**WHAT IS NEEDED**
Please set down, word for word, each line from the one containing "dsimp only at hu" through the final line of the records below, both included, and nothing else.

═════ DATA FOR ANALYSIS ═════

theorem State.blfFill_keeps {q : List Instr} {s : State} (b_q : BlfReq) (algOk : Nat → Bool)
    {make : State → Nat → Nat → State × Except Nat KeyHalf} (h0 : s.Keeps q)
    (h1 : ∀ (t : State) (y0 : Nat) (y1 : Nat), t.Keeps q → (make t y0 y1).1.Keeps q) :
    (State.blfFill s b_q algOk make).1.Keeps q := by
  have hp : ∀ (alg usage : Nat) (store : State → KeyHalf → State), (∀ t k, t.Keeps q → (store t k).Keeps q) →
      (if algOk alg = false ∨ bitOf usage 7 then (s, bsILLEGAL, ([] : List Byte))
      else
        match make s alg usage with
        | (s1, .error e) => (s1, e, [])
        | (s1, .ok k) => (store s1 k, bsOK, [])).1.Keeps q := by
    intro alg usage store hs
    have h2 := h1 s alg usage h0
    split
    · exact h0
    · split
      · next e =>
        rw [e] at h2
        exact h2
      · next e =>
        rw [e] at h2
        exact hs _ _ h2
  unfold State.blfFill
  dsimp only
  split
  · exact h0
  · split
    · split
      · exact h0
      · split
        · exact h0
        · exact hp _ _ _ (fun t k ht => State.setSlot_keeps _ _ ht)
    · split
      · exact h0
      · exact hp _ _ _ (fun t k ht => State.setSlot_keeps _ _ ht)

theorem State.blfFill_keeps_eq {q : List Instr} {s : State} {b_q : BlfReq} {algOk : Nat → Bool} {make : State → Nat →
    Nat → State × Except Nat KeyHalf} (h0 : s.Keeps q) (h1 : ∀ (t : State) (y0 : Nat) (y1 : Nat), t.Keeps q → (make t y0
    y1).1.Keeps q) {u : State} {w : Nat × List Byte}
    (e : State.blfFill s b_q algOk make = (u, w)) : u.Keeps q := by
  have hu : (State.blfFill s b_q algOk make).1.Keeps q := by apply State.blfFill_keeps <;> assumption
  rw [e] at hu
  exact hu

theorem State.blfGen_keeps {q : List Instr} {s : State} (b_q : BlfReq) (h0 : s.Keeps q) :
    (State.blfGen s b_q).1.Keeps q := by
  unfold State.blfGen
  try dsimp only
  repeat' first
    | with_reducible assumption
    | intro _
    | with_reducible apply State.random_keeps
    | with_reducible refine State.random_keeps_eq ?_ ‹_›
    | with_reducible apply State.blfFill_keeps
    | with_reducible refine State.blfFill_keeps_eq ?_ ?_ ‹_›
    | with_reducible apply State.foldl_keeps
    | simp only [State.Keeps.lit]
    | simp only [State.Keeps.litDm, List.length_set]
    | with_reducible apply State.ite_keeps
    | with_reducible apply State.ite_fst_keeps
    | split

theorem State.blfGen_keeps_eq {q : List Instr} {s : State} {b_q : BlfReq} (h0 : s.Keeps q) {u : State} {w : Nat × List
    Byte}
    (e : State.blfGen s b_q = (u, w)) : u.Keeps q := by
  have hu : (State.blfGen s b_q).1.Keeps q := by apply State.blfGen_keeps <;> assumption
  rw [e] at hu
  exact hu

theorem State.blfDer_keeps {q : List Instr} {s : State} (b_q : BlfReq) (h0 : s.Keeps q) :
    (State.blfDer s b_q).1.Keeps q := by
  unfold State.blfDer
  try dsimp only
  repeat' first
    | with_reducible assumption
    | intro _
    | with_reducible apply State.blfFill_keeps
    | with_reducible refine State.blfFill_keeps_eq ?_ ?_ ‹_›
    | with_reducible apply State.foldl_keeps
    | simp only [State.Keeps.lit]
    | simp only [State.Keeps.litDm, List.length_set]
    | with_reducible apply State.ite_keeps
    | with_reducible apply State.ite_fst_keeps
    | split

theorem State.blfDer_keeps_eq {q : List Instr} {s : State} {b_q : BlfReq} (h0 : s.Keeps q) {u : State} {w : Nat × List
    Byte}
    (e : State.blfDer s b_q = (u, w)) : u.Keeps q := by
  have hu : (State.blfDer s b_q).1.Keeps q := by apply State.blfDer_keeps <;> assumption
  rw [e] at hu
  exact hu

theorem State.blfImp_keeps {q : List Instr} {s : State} (b_q : BlfReq) (h0 : s.Keeps q) :
    (State.blfImp s b_q).1.Keeps q := by
  unfold State.blfImp
  try dsimp only
  repeat' first
    | with_reducible assumption
    | intro _
    | with_reducible apply State.blfFill_keeps
    | with_reducible refine State.blfFill_keeps_eq ?_ ?_ ‹_›
    | with_reducible apply State.foldl_keeps
    | simp only [State.Keeps.lit]
    | simp only [State.Keeps.litDm, List.length_set]
    | with_reducible apply State.ite_keeps
    | with_reducible apply State.ite_fst_keeps
    | split

theorem State.blfImp_keeps_eq {q : List Instr} {s : State} {b_q : BlfReq} (h0 : s.Keeps q) {u : State} {w : Nat × List
    Byte}
    (e : State.blfImp s b_q = (u, w)) : u.Keeps q := by
  have hu : (State.blfImp s b_q).1.Keeps q := by apply State.blfImp_keeps <;> assumption
  rw [e] at hu
  exact hu

theorem State.blfImpPub_keeps {q : List Instr} {s : State} (b_q : BlfReq) (h0 : s.Keeps q) :
    (State.blfImpPub s b_q).1.Keeps q := by
  unfold State.blfImpPub
  try dsimp only
  repeat' first
    | with_reducible assumption
    | intro _
    | with_reducible apply State.blfFill_keeps
    | with_reducible refine State.blfFill_keeps_eq ?_ ?_ ‹_›
    | with_reducible apply State.foldl_keeps
    | simp only [State.Keeps.lit]
    | simp only [State.Keeps.litDm, List.length_set]
    | with_reducible apply State.ite_keeps
    | with_reducible apply State.ite_fst_keeps
    | split

theorem State.blfImpPub_keeps_eq {q : List Instr} {s : State} {b_q : BlfReq} (h0 : s.Keeps q) {u : State} {w : Nat ×
    List Byte}
    (e : State.blfImpPub s b_q = (u, w)) : u.Keeps q := by
  have hu : (State.blfImpPub s b_q).1.Keeps q := by apply State.blfImpPub_keeps <;> assumption
  rw [e] at hu
  exact hu

theorem State.blfExp_keeps {q : List Instr} {s : State} (b_q : BlfReq) (h0 : s.Keeps q) :
    (State.blfExp s b_q).1.Keeps q := by
  unfold State.blfExp
  try dsimp only
  repeat' first
    | with_reducible assumption
    | simp only [State.Keeps.lit]
    | with_reducible apply State.ite_keeps
    | with_reducible apply State.ite_fst_keeps
    | split
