theorem State.genNumber_keeps {q : List Instr} {s : State} (f : Frame) (h0 : s.Keeps q) :
    (State.genNumber s f).1.Keeps q := by
  unfold State.genNumber
  try dsimp only
  repeat' first
    | with_reducible assumption
    | with_reducible apply State.put_keeps
    | with_reducible apply State.inc_keeps
    | simp only [State.Keeps.lit]
    | with_reducible apply State.ite_keeps
    | with_reducible apply State.ite_fst_keeps
    | split

theorem State.genNumber_keeps_eq {q : List Instr} {s : State} {f : Frame} (h0 : s.Keeps q) {u : State} {w : Option Nat}
    (e : State.genNumber s f = (u, w)) : u.Keeps q := by
  have hu : (State.genNumber s f).1.Keeps q := by apply State.genNumber_keeps <;> assumption
  rw [e] at hu
  exact hu

theorem State.police_keeps {q : List Instr} {s : State} (f : Frame) (h0 : s.Keeps q) :
    (State.police s f).1.Keeps q := by
  unfold State.police
  try dsimp only
  repeat' first
    | with_reducible assumption
    | with_reducible apply State.setFlag_keeps
    | with_reducible apply State.drop_keeps
    | with_reducible apply State.put_keeps
    | with_reducible apply State.inc_keeps
    | simp only [State.Keeps.lit]
    | with_reducible apply State.ite_keeps
    | with_reducible apply State.ite_fst_keeps
    | split

theorem State.police_keeps_eq {q : List Instr} {s : State} {f : Frame} (h0 : s.Keeps q) {u : State} {w : Option Frame}
    (e : State.police s f = (u, w)) : u.Keeps q := by
  have hu : (State.police s f).1.Keeps q := by apply State.police_keeps <;> assumption
  rw [e] at hu
  exact hu

theorem State.fwTrace_keeps {q : List Instr} {s : State} (pl : Plane) (f : Frame) (b_w : Walk) (d : Decision) (count :
    Bool) (r : FwRes) (h0 : s.Keeps q) :
    (State.fwTrace s pl f b_w d count r).Keeps q := by
  unfold State.fwTrace
  try dsimp only
  repeat' first
    | with_reducible assumption
    | with_reducible apply State.setPlane_keeps
    | with_reducible apply State.markHit_keeps
    | with_reducible apply State.inc_keeps
    | with_reducible apply State.lookup_keeps
    | with_reducible refine State.lookup_keeps_eq ?_ ‹_›
    | simp only [State.Keeps.lit]
    | with_reducible apply State.ite_keeps
    | with_reducible apply State.ite_fst_keeps
    | split

theorem State.stageLook_keeps {q : List Instr} {s : State} (pl : Plane) (f : Frame) (b_w : Walk) (hits : Tab Nat) (t :
    Nat) (h0 : s.Keeps q) :
    (State.stageLook s pl f b_w hits t).1.Keeps q := by
  unfold State.stageLook
  try dsimp only
  repeat' first
    | with_reducible assumption
    | with_reducible apply State.lpmLookup_keeps
    | with_reducible refine State.lpmLookup_keeps_eq ?_ ‹_›
    | with_reducible apply State.lookup_keeps
    | with_reducible refine State.lookup_keeps_eq ?_ ‹_›
    | simp only [State.Keeps.lit]
    | with_reducible apply State.ite_keeps
    | with_reducible apply State.ite_fst_keeps
    | split

theorem State.stageLook_keeps_eq {q : List Instr} {s : State} {pl : Plane} {f : Frame} {b_w : Walk} {hits : Tab Nat} {t
    : Nat} (h0 : s.Keeps q) {u : State} {w : StageRes}
    (e : State.stageLook s pl f b_w hits t = (u, w)) : u.Keeps q := by
  have hu : (State.stageLook s pl f b_w hits t).1.Keeps q := by apply State.stageLook_keeps <;> assumption
  rw [e] at hu
  exact hu

theorem State.parkRefused_keeps {q : List Instr} {s : State} (pl : Plane) (ri : Nat) (pgs : List Nat) (h0 : s.Keeps q) :
    ∀ u, State.parkRefused s pl ri pgs = some u → u.Keeps q := by
  intro u hu
  unfold State.parkRefused at hu
  dsimp only at hu
  repeat' split at hu
  all_goals cases hu
  all_goals first
    | exact h0
    | exact State.inc_keeps _ h0
    | exact State.memErr_keeps _ _ (State.setFlag_keeps _ (State.inc_keeps _ h0))

theorem State.parkRefused_keeps_eq {q : List Instr} {s : State} {pl : Plane} {ri : Nat} {pgs : List Nat} (h0 : s.Keeps
    q) {u : State}
    (e : State.parkRefused s pl ri pgs = some u) : u.Keeps q := by
  revert u e
  apply State.parkRefused_keeps <;> assumption

theorem State.stagesFrom_keeps {q : List Instr} {s : State} (pl : Plane) (f : Frame) (b_w : Walk) (a4 : Nat) (a5 : Nat)
    (a6 : Tab Nat) (h0 : s.Keeps q) :
    (State.stagesFrom s pl f b_w a4 a5 a6).1.Keeps q := by
  fun_induction State.stagesFrom s pl f b_w a4 a5 a6
  all_goals try dsimp only
  all_goals repeat' first
    | with_reducible assumption
    | with_reducible refine State.parkRefused_keeps_eq ?_ ‹_›
    | with_reducible apply State.stageLook_keeps
    | with_reducible refine State.stageLook_keeps_eq ?_ ‹_›
    | with_reducible apply_assumption
    | simp only [State.Keeps.lit]
    | with_reducible apply State.ite_keeps
    | with_reducible apply State.ite_fst_keeps
    | split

═════

**WRITTEN SOLUTION**
  dsimp only at hu
  repeat' split at hu
  all_goals cases hu
  all_goals first
    | exact h0
    | exact State.inc_keeps _ h0
    | exact State.memErr_keeps _ _ (State.setFlag_keeps _ (State.inc_keeps _ h0))

theorem State.parkRefused_keeps_eq {q : List Instr} {s : State} {pl : Plane} {ri : Nat} {pgs : List Nat} (h0 : s.Keeps
    q) {u : State}
    (e : State.parkRefused s pl ri pgs = some u) : u.Keeps q := by
  revert u e
  apply State.parkRefused_keeps <;> assumption

theorem State.stagesFrom_keeps {q : List Instr} {s : State} (pl : Plane) (f : Frame) (b_w : Walk) (a4 : Nat) (a5 : Nat)
    (a6 : Tab Nat) (h0 : s.Keeps q) :
    (State.stagesFrom s pl f b_w a4 a5 a6).1.Keeps q := by
  fun_induction State.stagesFrom s pl f b_w a4 a5 a6
  all_goals try dsimp only
  all_goals repeat' first
    | with_reducible assumption
    | with_reducible refine State.parkRefused_keeps_eq ?_ ‹_›
    | with_reducible apply State.stageLook_keeps
    | with_reducible refine State.stageLook_keeps_eq ?_ ‹_›
    | with_reducible apply_assumption
    | simp only [State.Keeps.lit]
    | with_reducible apply State.ite_keeps
    | with_reducible apply State.ite_fst_keeps
    | split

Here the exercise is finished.